Forum Zwierzaki

Zwierzęta => Psy, pieski, psiaki => Zdrowie => Wątek zaczęty przez: IBDG w 2006-10-22, 18:16



Tytuł: Keratynina i mocznik
Wiadomość wysłana przez: IBDG w 2006-10-22, 18:16
Badania krwi 12-letniego Toffika są dobre, jak na ten wiek, tylko mocznik i keratynina są w górnych granicach normy. Mocznik 35, keratynina 1,2. Wet zaproponował, by podawać mu Royal Canin, oczywiście dla starszych psów. Podobno jest niedroga i dobra, ale chętnie posłucham Waszych sugestii :) :tak:


Tytuł: Odp: Keratynina i mocznik
Wiadomość wysłana przez: kkaassiiaa w 2006-10-22, 18:36
Jeśli mocznik i kreatynina są w granicach norm to nie ma co się martwić. Jak często robicie badania? Jakie były poprzednie wyniki? Co do tej pory jadł Toffik? Jeśli do tej pory nie miał żadnych problemów zdrowotnych, karma mu odpowiedała to nie ma wiekszej potrzeby jej zmieniać. Chociaż Royal Canin to bardzo dobra karma.


Tytuł: Odp: Keratynina i mocznik
Wiadomość wysłana przez: IBDG w 2006-10-22, 19:11
Badanie robiliśmy pierwszy raz i zamierzamy robić co roku, nawet, jeśli nie będzie żadnych niepokojących objawów. Profilaktyka, wiadomo... Psiak zachowuje się, jakby nic mu nie dolegało, śmiga jak kozica, żadnych problemów żołądkowych czy jakichkolwiek innych. Jedynym objawem wieku, oprócz siwizny i braku przednich ząbków (miał je w kiepskim stanie już 6 lat temu, w chwili adopcji ze schroniska, pewnie jako szczeniak był źle żywiony), są jaśniejące źrenice. Badanie krwi wykluczyło cukrzycę, która mogła być tego powodem. Po prostu wiek... Dostaje na to kropelki. Pozostaje kwestia diety, a więc w odstawkę idą paróweczki, które piesek uwielbia... :( Dostawał je rzadko, a teraz tylko od święta, niestety... Na szczęście lubi wszelkie sery, a te mu chyba nie zaszkodzą? Kurka teraz raczej będzie gotowana niż pieczona, ale Toffik taką też wsunie. Jadł też żołądki, serca, niestety, żadnych warzyw nie lubi. Karmy mu zmienialiśmy, żeby piesek miał urozmaicenie. Czy lepsza byłaby Purina, czy Royal?
I przy okazji, ile u Was kosztuje badanie krwi? Zapłaciłam 70 zł, czy to drogo?     
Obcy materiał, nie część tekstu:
-- ==== Sys2Proof/Machine/Flags.lean ====
section
/-! DEFINITION. The block has no condition flags (10_state.md R30). Its only status is `STATE` and the
output registers of R32; this file holds the outputs that mirror or encode other registers. -/

namespace Sys2Proof.Machine

/-- The 3-bit value of `STATE` (10_state.md R22). -/
def fsmBits : FsmState → BitVec 3
  | .idle => 0
  | .running => 1
  | .endOfFrame => 2
  | .endOfAnimation => 3
  | .error => 4

/-- The 3-bit value held in `OUT_ERR_CODE` (60_exceptions.md R180). -/
def errorBits : ErrorCode → BitVec 3
  | .none => 0
  | .reserved => 1
  | .stream => 2
  | .dest => 3
  | .src => 4
  | .bank => 5
  | .config => 6

/-- EndOfFrame, EndOfAnimation and Error are the terminal states (10_state.md R22). -/
def isTerminal : FsmState → Bool
  | .idle => false
  | .running => false
  | .endOfFrame => true
  | .endOfAnimation => true
  | .error => true

/-- The status outputs as the host reads them (10_state.md R32). -/
structure Outputs where
  stState : BitVec 3
  stDone : Bool
  outConsumed : BitVec 33
  outErrCode : BitVec 3
  outErrOffset : BitVec 33
  outCursor : BitVec 17
  outRp : BitVec 33
  deriving DecidableEq, Repr

/-- What the host reads in state `s` (10_state.md R32); a read changes nothing (20_memory.md R56). -/
def readOutputs (s : State) : Outputs where
  stState := fsmBits s.fsm
  stDone := isTerminal s.fsm
  outConsumed := s.outConsumed
  outErrCode := errorBits s.outErrCode
  outErrOffset := s.outErrOffset
  outCursor := s.cursor
  outRp := s.rp

end Sys2Proof.Machine
end

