-- ==== Sys2Proof/Machine/DataOps.lean ====
section
/-! DEFINITION. The data opcodes LIT, SKIP and DCOPY (40_data_opcodes.md). -/

namespace Sys2Proof.Machine

/-- LIT (40_data_opcodes.md R102, R103). The payload is the n bytes after the command word. -/
def execLit (payload : List Byte) (s : State) : Host.Outcome State Fault Refusal :=
  let n := payload.length
  .next (guarded
    [(.stream, streamShort s (2 + n)), (.bank, crossesBank s (2 + n)), (.dest, destOverrun s n)] s
    (advance n (2 + n) { s with canvas := storeRun s.canvas s.cursor.toNat payload }))

/-- SKIP (40_data_opcodes.md R107, R108). -/
def execSkip (count : BitVec 14) (s : State) : Host.Outcome State Fault Refusal :=
  let n := countOf count
  .next (guarded [(.bank, crossesBank s 2), (.dest, destOverrun s n)] s (advance n 2 s))

/-- DCOPY (40_data_opcodes.md R112, R113, R114). -/
def execDcopy (count : BitVec 14) (offset : Word) (s : State) : Host.Outcome State Fault Refusal :=
  let n := countOf count
  let src := srcOf offset
  .next (guarded
    [(.stream, streamShort s 4), (.bank, crossesBank s 4), (.dest, destOverrun s n),
      (.src, srcOverrun s src n)] s
    (advance n 4 { s with canvas := copyForward n s.canvas src s.cursor.toNat }))

end Sys2Proof.Machine
end

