-- ==== Sys2Proof/Laws/Exec.lean ====
section
/-! SUPPORT. The checks as numbers, and everything an opcode can do, said once. -/

namespace Sys2Proof.Machine

/-! ### The checks as numbers -/

theorem streamShort_iff {s : State} {len : Nat} :
    streamShort s len = true ↔ s.slenL.toNat < s.rp.toNat + len := by simp [streamShort]

theorem streamShort_false {s : State} {len : Nat} :
    streamShort s len = false ↔ s.rp.toNat + len ≤ s.slenL.toNat := by simp [streamShort]

theorem destOverrun_iff {s : State} {n : Nat} :
    destOverrun s n = true ↔ s.fsizeL.toNat < s.cursor.toNat + n := by simp [destOverrun]

theorem destOverrun_false {s : State} {n : Nat} :
    destOverrun s n = false ↔ s.cursor.toNat + n ≤ s.fsizeL.toNat := by simp [destOverrun]

theorem srcOverrun_iff {s : State} {src n : Nat} :
    srcOverrun s src n = true ↔ s.fsizeL.toNat < src + n := by simp [srcOverrun]

theorem srcOverrun_false {s : State} {src n : Nat} :
    srcOverrun s src n = false ↔ src + n ≤ s.fsizeL.toNat := by simp [srcOverrun]

theorem bankOf_eq (a : Nat) : bankOf a = a / 65536 := by
  simp [bankOf, Nat.shiftRight_eq_div_pow]

theorem crossesBank_iff {s : State} {len : Nat} : crossesBank s len = true ↔
    s.strictL = true ∧ s.rp.toNat / 65536 ≠ (s.rp.toNat + len - 1) / 65536 := by
  simp [crossesBank, bankOf_eq]

theorem crossesBank_false {s : State} {len : Nat} : crossesBank s len = false ↔
    ¬ (s.strictL = true ∧ s.rp.toNat / 65536 ≠ (s.rp.toNat + len - 1) / 65536) := by
  rw [← crossesBank_iff]; simp

/-- A two-byte opcode straddles two banks exactly at the last offset of a bank (40_data_opcodes.md R108). -/
theorem straddles_iff (a : Nat) : a / 65536 ≠ (a + 2 - 1) / 65536 ↔ a % 65536 = 0xFFFF := by omega

/-- `(a & ~0xFFFF) + 0x10000` as a number (00_scope.md R12). -/
theorem nextBank_toNat {a : BitVec 33} (h : a.toNat ≤ 2 ^ 32) :
    (nextBank a).toNat = (a.toNat / 65536 + 1) * 65536 := by
  have hmask : a &&& ~~~0xFFFF#33 = (a >>> 16) <<< 16 := by
    apply BitVec.eq_of_getLsbD_eq
    intro i hi
    by_cases h16 : i < 16
    · interval_cases i <;> simp
    · have : (~~~0xFFFF#33).getLsbD i = true := by interval_cases i <;> simp_all
      rw [BitVec.getLsbD_and, this]
      simp [h16, hi, show 16 + (i - 16) = i by omega]
  rw [nextBank, hmask, BitVec.toNat_add, BitVec.toNat_shiftLeft, BitVec.toNat_ushiftRight,
    Nat.shiftLeft_eq, Nat.shiftRight_eq_div_pow]
  simp only [BitVec.toNat_ofNat]
  omega

/-- `src` as a number (30_encoding.md R85). -/
theorem srcOf_eq (offset : Word) : srcOf offset = (offset.toNat + (65536 - 0x2000)) % 65536 := by
  simp [srcOf, Config.offsetBias, BitVec.toNat_sub]; omega

theorem countOf_field (w : Word) : countOf (countField w) = w.toNat / 2 % 2 ^ 14 + 1 := by
  rw [countOf, countField_toNat]

/-! ### Raising or completing -/

/-- Either a check fails and its error is raised, or none does and the effect happens. -/
theorem guarded_cases (checks : List (ErrorCode × Bool)) (s done : State) :
    (∃ code, (code, true) ∈ checks ∧ guarded checks s done = decodeError code s) ∨
      ((∀ check ∈ checks, check.2 = false) ∧ guarded checks s done = done) := by
  induction checks with
  | nil => right; simp [guarded]
  | cons check checks ih =>
    obtain ⟨code, fails⟩ := check
    cases fails with
    | true => left; exact ⟨code, by simp, by simp [guarded]⟩
    | false =>
      rcases ih with ⟨c, hc, h⟩ | ⟨hc, h⟩
      · left; exact ⟨c, List.mem_cons_of_mem _ hc, by simpa [guarded] using h⟩
      · right; exact ⟨by simpa using hc, by simpa [guarded] using h⟩

/-- A change of the state that commutes with raising an error commutes with the checks. -/
theorem guarded_map (f : State → State) (hf : ∀ code s, f (decodeError code s) = decodeError code (f s))
    (checks : List (ErrorCode × Bool)) (s done : State) :
    f (guarded checks s done) = guarded checks (f s) (f done) := by
  induction checks with
  | nil => rfl
  | cons check checks ih => obtain ⟨code, fails⟩ := check; cases fails <;> simp [guarded, ih, hf]

/-- What an opcode does when it completes, with the checks it has passed. -/
inductive Completes : Instr → State → State → Prop where
  | lit {payload : List Byte} {s : State}
      (inStream : s.rp.toNat + (2 + payload.length) ≤ s.slenL.toNat)
      (inBank : crossesBank s (2 + payload.length) = false)
      (inFrame : s.cursor.toNat + payload.length ≤ s.fsizeL.toNat) :
      Completes (.lit payload) s (advance payload.length (2 + payload.length)
        { s with canvas := storeRun s.canvas s.cursor.toNat payload })
  | skip {count : BitVec 14} {s : State}
      (inBank : crossesBank s 2 = false)
      (inFrame : s.cursor.toNat + countOf count ≤ s.fsizeL.toNat) :
      Completes (.skip count) s (advance (countOf count) 2 s)
  | dcopy {count : BitVec 14} {offset : Word} {s : State}
      (inStream : s.rp.toNat + 4 ≤ s.slenL.toNat)
      (inBank : crossesBank s 4 = false)
      (inFrame : s.cursor.toNat + countOf count ≤ s.fsizeL.toNat)
      (srcInFrame : srcOf offset + countOf count ≤ s.fsizeL.toNat) :
      Completes (.dcopy count offset) s (advance (countOf count) 4
        { s with
          canvas := copyForward (countOf count) s.canvas (srcOf offset) s.cursor.toNat })
  | bskip {s : State} (inBank : crossesBank s 2 = false) :
      Completes .bskip s { s with rp := nextBank s.rp }
  | eof {s : State} (inBank : crossesBank s 2 = false) :
      Completes .eof s (endRun .endOfFrame s)
  | eoa {s : State} (inBank : crossesBank s 2 = false) :
      Completes .eoa s (endRun .endOfAnimation s)

/-- The count `n` of an opcode that moves the cursor. -/
def moveCount : Instr → Nat
  | .lit payload => payload.length
  | .skip count => countOf count
  | .dcopy count _ => countOf count
  | .bskip => 0
  | .eof => 0
  | .eoa => 0
  | .reserved _ => 0

/-- The condition under which an opcode raises an error (60_exceptions.md R180). -/
def RaiseReason (i : Instr) (s : State) : ErrorCode → Prop
  | .none => False
  | .reserved => classOf i = .reserved
  | .stream => streamShort s (sizeOfInstr i) = true
  | .dest => destOverrun s (moveCount i) = true
  | .src => ∃ count offset, i = .dcopy count offset ∧
      srcOverrun s (srcOf offset) (countOf count) = true
  | .bank => crossesBank s (sizeOfInstr i) = true
  | .config => False

theorem RaiseReason.ne_none {i : Instr} {s : State} {code : ErrorCode} (h : RaiseReason i s code) :
    code ≠ .none := by rintro rfl; exact h

theorem RaiseReason.ne_config {i : Instr} {s : State} {code : ErrorCode} (h : RaiseReason i s code) :
    code ≠ .config := by rintro rfl; exact h

/-- The recorded code tells which error was raised. -/
theorem decodeError_injective {s : State} {code code' : ErrorCode}
    (h : decodeError code s = decodeError code' s) : code = code' := congrArg State.outErrCode h

/-- Everything an opcode can do: raise one of the five decode errors, or complete. -/
theorem exec_cases {i : Instr} {s t : State} (h : exec i s = .next t) :
    (∃ code, RaiseReason i s code ∧ t = decodeError code s) ∨ Completes i s t := by
  cases i with
  | lit payload =>
    injection h with h
    subst h
    rcases guarded_cases [(.stream, streamShort s (2 + payload.length)),
        (.bank, crossesBank s (2 + payload.length)), (.dest, destOverrun s payload.length)] s
        (advance payload.length (2 + payload.length)
          { s with canvas := storeRun s.canvas s.cursor.toNat payload }) with ⟨c, hc, h⟩ | ⟨hc, h⟩
    · refine .inl ⟨c, ?_, h⟩
      simp at hc
      rcases hc with ⟨rfl, hb⟩ | ⟨rfl, hb⟩ | ⟨rfl, hb⟩ <;> exact hb
    · right; rw [h]; simp at hc
      exact .lit (streamShort_false.1 hc.1) hc.2.1 (destOverrun_false.1 hc.2.2)
  | skip count =>
    injection h with h
    subst h
    rcases guarded_cases [(.bank, crossesBank s 2), (.dest, destOverrun s (countOf count))] s
        (advance (countOf count) 2 s) with ⟨c, hc, h⟩ | ⟨hc, h⟩
    · refine .inl ⟨c, ?_, h⟩
      simp at hc
      rcases hc with ⟨rfl, hb⟩ | ⟨rfl, hb⟩ <;> exact hb
    · right; rw [h]; simp at hc
      exact .skip hc.1 (destOverrun_false.1 hc.2)
  | dcopy count offset =>
    injection h with h
    subst h
    rcases guarded_cases [(.stream, streamShort s 4), (.bank, crossesBank s 4),
        (.dest, destOverrun s (countOf count)),
        (.src, srcOverrun s (srcOf offset) (countOf count))] s
        (advance (countOf count) 4 { s with
          canvas := copyForward (countOf count) s.canvas (srcOf offset) s.cursor.toNat })
        with ⟨c, hc, h⟩ | ⟨hc, h⟩
    · refine .inl ⟨c, ?_, h⟩
      simp at hc
      rcases hc with ⟨rfl, hb⟩ | ⟨rfl, hb⟩ | ⟨rfl, hb⟩ | ⟨rfl, hb⟩ <;>
        first | exact ⟨count, offset, rfl, hb⟩ | exact hb
    · right; rw [h]; simp at hc
      exact .dcopy (streamShort_false.1 hc.1) hc.2.1 (destOverrun_false.1 hc.2.2.1)
        (srcOverrun_false.1 hc.2.2.2)
  | bskip =>
    injection h with h
    subst h
    rcases guarded_cases [(.bank, crossesBank s 2)] s { s with rp := nextBank s.rp }
      with ⟨c, hc, h⟩ | ⟨hc, h⟩
    · refine .inl ⟨c, ?_, h⟩
      simp at hc
      obtain ⟨rfl, hb⟩ := hc
      exact hb
    · right; rw [h]; exact .bskip (by simpa using hc)
  | eof =>
    injection h with h
    subst h
    rcases guarded_cases [(.bank, crossesBank s 2)] s (endRun .endOfFrame s)
      with ⟨c, hc, h⟩ | ⟨hc, h⟩
    · refine .inl ⟨c, ?_, h⟩
      simp at hc
      obtain ⟨rfl, hb⟩ := hc
      exact hb
    · right; rw [h]; exact .eof (by simpa using hc)
  | eoa =>
    injection h with h
    subst h
    rcases guarded_cases [(.bank, crossesBank s 2)] s (endRun .endOfAnimation s)
      with ⟨c, hc, h⟩ | ⟨hc, h⟩
    · refine .inl ⟨c, ?_, h⟩
      simp at hc
      obtain ⟨rfl, hb⟩ := hc
      exact hb
    · right; rw [h]; exact .eoa (by simpa using hc)
  | reserved count =>
    injection h with h
    subst h
    exact .inl ⟨.reserved, rfl, rfl⟩

/-- An opcode whose checks all pass completes. -/
theorem exec_of_completes {i : Instr} {s t : State} (h : Completes i s t) : exec i s = .next t := by
  cases h with
  | lit inStream inBank inFrame =>
    simp only [exec, execLit, guarded, streamShort_false.2 inStream, inBank,
      destOverrun_false.2 inFrame, Bool.false_eq_true, if_false]
  | skip inBank inFrame =>
    simp only [exec, execSkip, guarded, inBank, destOverrun_false.2 inFrame, Bool.false_eq_true,
      if_false]
  | dcopy inStream inBank inFrame srcInFrame =>
    simp only [exec, execDcopy, guarded, streamShort_false.2 inStream, inBank,
      destOverrun_false.2 inFrame, srcOverrun_false.2 srcInFrame, Bool.false_eq_true, if_false]
  | bskip inBank => simp only [exec, execBskip, guarded, inBank, Bool.false_eq_true, if_false]
  | eof inBank => simp only [exec, execEof, guarded, inBank, Bool.false_eq_true, if_false]
  | eoa inBank => simp only [exec, execEoa, guarded, inBank, Bool.false_eq_true, if_false]

/-- Every opcode answers a next state. -/
theorem exec_next (i : Instr) (s : State) : ∃ t, exec i s = .next t := by
  cases i <;> exact ⟨_, rfl⟩

/-- An opcode that completes from Running does not end in Error. -/
theorem Completes.fsm_ne_error {i : Instr} {s t : State} (h : Completes i s t)
    (hs : s.fsm = .running) : t.fsm ≠ .error := by
  cases h <;> simp [hs]

/-- Where an opcode of a Running block does not end in Error, it completed. -/
theorem completes_of_exec {i : Instr} {s t : State} (h : exec i s = .next t)
    (ht : t.fsm ≠ .error) : Completes i s t := by
  rcases exec_cases h with ⟨code, -, rfl⟩ | h
  · exact absurd rfl ht
  · exact h

end Sys2Proof.Machine
end

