-- ==== Sys2Proof/Tests/Slice0.lean ====
section
/-! SUPPORT. Tests of the model against the spec's own examples (the source of each is named), and for
every statement with hypotheses a witness that meets them, one for each clause, at a boundary value. -/

namespace Sys2Proof.Tests

open Sys2Proof Sys2Proof.Machine

/-- Running at offset `a`, where the stream holds `bytes` and ends after them, with the cursor at
`cursor` in `canvas`. -/
def demo (a : Nat) (bytes : List Byte) (cursor : Nat) (canvas : List Byte) : State :=
  { State.reset with
    fsm := .running
    cursor := BitVec.ofNat 17 cursor
    rp := BitVec.ofNat 33 a
    startL := BitVec.ofNat 32 a
    slenL := BitVec.ofNat 32 (a + bytes.length)
    fsizeL := BitVec.ofNat 17 canvas.length
    stream := storeRun [] a bytes
    canvas := storeRun [] 0 canvas }

/-- The same with `STRICT_L` set. -/
def strictDemo (a : Nat) (bytes : List Byte) (cursor : Nat) (canvas : List Byte) : State :=
  { demo a bytes cursor canvas with strictL := true }

/-- What a test looks at after a step: `STATE`, `CURSOR`, `RP`, the error code and the canvas bytes. -/
def look (s : State) : Option (FsmState × Nat × Nat × ErrorCode × List Byte) :=
  match step s with
  | .next t => some (t.fsm, t.cursor.toNat, t.rp.toNat, t.outErrCode, t.canvas.map Prod.snd)
  | .fault _ => none
  | .refused _ => none

/-! ## Ill-formed instructions are refused -/

theorem test_wf_lit_empty : (Instr.lit []).wf = false := by decide
theorem test_wf_lit_too_long : (Instr.lit (List.replicate 16385 0#8)).wf = false := by
  rw [Instr.wf, Instr.payloadFits, List.length_replicate]; decide
theorem test_wf_reserved_as_bskip : (Instr.reserved 0#14).wf = false := by decide
theorem test_wf_reserved_as_eof : (Instr.reserved 1#14).wf = false := by decide
theorem test_wf_reserved_as_eoa : (Instr.reserved 3#14).wf = false := by decide

/-! ## Words written out from the encodings of 30_encoding.md R83: kind bit, count field, tag bit -/

theorem test_decode_lit : decodeTableWord 32 0b10111011_10101010_0_00000000000001_1 =
    some (.lit [0xAA#8, 0xBB#8]) := by decide
theorem test_decode_skip : decodeTableWord 16 0b1_00000000000011_1 = some (.skip 3#14) := by decide
theorem test_decode_skip_longest : decodeTableWord 16 0b1_11111111111111_1 =
    some (.skip 0x3FFF#14) := by decide
theorem test_decode_dcopy : decodeTableWord 32 0b0010000000000001_1_00000000001110_0 =
    some (.dcopy 14#14 0x2001#16) := by decide
theorem test_decode_bskip : decodeTableWord 16 0b0_00000000000000_0 = some .bskip := by decide
theorem test_decode_eof : decodeTableWord 16 0b0_00000000000001_0 = some .eof := by decide
theorem test_decode_eoa : decodeTableWord 16 0b0_00000000000011_0 = some .eoa := by decide
theorem test_decode_reserved : decodeTableWord 16 0b0_00000000000010_0 =
    some (.reserved 2#14) := by decide
/-- The operand word of DCOPY is not in the opcode table's 16 bits: it is 0 there. -/
theorem test_decode_table_row_of_dcopy : decodeTableWord 16 0x8000 = some (.dcopy 0#14 0#16) := by
  decide
theorem test_decode_truncated_lit : decode [0x03#8, 0x00#8, 0xAA#8] = .error .truncatedPayload := by
  rfl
Tytuł: Odp: Keratynina i mocznik
Wiadomość wysłana przez: kkaassiiaa w 2006-10-22, 19:38
Purina też jest dobrą karmą, więc wszystko zależy, którą karmę pies bardziej lubi i która mu lepiej służy. Mieso dawaj dotowane bez soli, raczej zrezygnyj z żółtego sera (biały może być), wogóle nie podawaj żadnych wedlin, nic solonego. Jeśli pies dostaje suchą karmę dla seniorów, to może dostawać dodatkowo trochę mięsa, ale przy problemach z nerkami mieso musi być ograniczone do minimum. Radziłabym robić badania kontrolne co pół roku, albo przynajmniej następne badanie zrobić wcześniej niż za rok i skontrolowć czy mocznik i kreatynina są na tym samym poziomie. Choroby nerek rozwijają sie bardzo szybko, a na początku, zanim nerki zostaną nieodwracalnie uszkodzone można poradzic sobie odpowiednią dietą.
Ja za badania płaciłam mniej. Dokładnie nie pamiętam, ale to zalezy jakie były wykonywane badania (morfologia + biochemia) ok. 50 zł. może troche wiecej. Za samą kreatynine i mocznim płaciłam 30zł.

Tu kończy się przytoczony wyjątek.